PROVIDED RECORDS.
theorem State.Inv.drain (hs : s.Inv) (p : PbIndex) (ch : ChIndex) (q : List Byte) : (drain p ch q s).Inv :=
  drain_induction (fun _ b h => h.rxStep p ch b) (fun _ q h => h.setRxq ch q) (fun _ r h => h.respond r) q hs

theorem drain_cfg (p : PbIndex) (ch : ChIndex) (q : List Byte) (s : State) : (drain p ch q s).cfg = s.cfg :=
  drain_induction (P := fun t => t.cfg = s.cfg) (fun _ _ h => (rxStep_cfg ..).trans h) (fun _ _ h => h) (fun _ _ h => h) q rfl

theorem drain_localAddr (p : PbIndex) (ch : ChIndex) (q : List Byte) (s : State) : (drain p ch q s).localAddr = s.localAddr :=
  drain_induction (P := fun t => t.localAddr = s.localAddr) (fun _ _ h => (rxStep_localAddr ..).trans h) (fun _ _ h => h)
    (fun _ _ h => h) q rfl

/-- Byte steps that accept nothing give no response (R223, R227). -/
theorem drain_responses_of_job (hj : (drain p ch q s).job ≠ none) : (drain p ch q s).responses = s.responses :=
  ((drain_cases p ch q s).resolve_left fun h => hj h.2).1

theorem length_transports_drain (p : PbIndex) (ch : ChIndex) (q : List Byte) (s : State) :
    (drain p ch q s).transports.length = s.transports.length :=
  drain_induction (P := fun t => t.transports.length = s.transports.length)
    (fun _ _ h => (congrArg List.length (rxStep_transports ..)).trans h) (fun _ _ h => List.length_set.trans h)
    (fun _ _ h => h) q rfl

/-- Byte steps that accept nothing empty the queue (R226). -/
theorem rxq_drain_of_job (hch : ch.toNat < s.transports.length) (hj : (drain p ch q s).job ≠ none) :
    (drain p ch q s).rxq ch = [] := by
  induction q generalizing s with
  | nil => exact State.rxq_setRxq_self hch []
  | cons b rest ih =>
    have ha := not_accepts_of_drain_job hj
    rw [drain_cons_of_not_accepts ha] at hj ⊢
    exact ih ((rxStep_transports ..).symm ▸ hch) hj

end

/-! ## The passes of a RECEIVE are its byte steps (43_receive.md rule R226) -/

/-- A RECEIVE on `ch` into `PB[p]` is in progress in a good state, and no other agent is to move. -/
structure Receives (s : State) (p : PbIndex) (ch : ChIndex) : Prop where
  inv : s.Inv
  job : s.job = some (.receive p ch)
  turns : s.turns = []

section
variable {s : State} {p : PbIndex} {ch : ChIndex} {b : Byte} {rest q : List Byte}

theorem execReceive_of_cons (hp : p.toNat < s.cfg.nPb) (hch : ch.toNat < s.cfg.nCh) (hq : s.rxq ch = b :: rest) :
    execReceive p ch s = .next (if s.rxAccepts ch b then ((s.rxStep p ch b).setRxq ch rest).respond (receiveResponse true)
      else { (s.rxStep p ch b).setRxq ch rest with job := some (.receive p ch) }) := by
  rw [execReceive, ifBuffer_of_lt hp, ifChannel_of_lt hch, hq]
  simp only [rxStep_setRxq]

namespace Receives

variable (hs : Receives s p ch)
include hs

theorem indices_lt : p.toNat < s.cfg.nPb ∧ ch.toNat < s.cfg.nCh := by
  have hjob := hs.inv.job_wf
  rw [hs.job] at hjob
  simpa [jobWf] using hjob

theorem ch_lt_transports : ch.toNat < s.transports.length := hs.inv.ch_lt_transports hs.indices_lt.2

/-- A RECEIVE in progress with nothing available answers "not yet". -/
theorem step_of_nil (hq : s.rxq ch = []) : step s = .next (s.respond (receiveResponse false)) :=
  (step_of_receiving hs.turns hs.job).trans (execReceive_of_nil hs.indices_lt.1 hs.indices_lt.2 hq)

THE TASK.
Out of the records, collect only those lines that contain the string "progress".

SOLUTION BELOW.
/-- A RECEIVE on `ch` into `PB[p]` is in progress in a good state, and no other agent is to move. -/
/-- A RECEIVE in progress with nothing available answers "not yet". -/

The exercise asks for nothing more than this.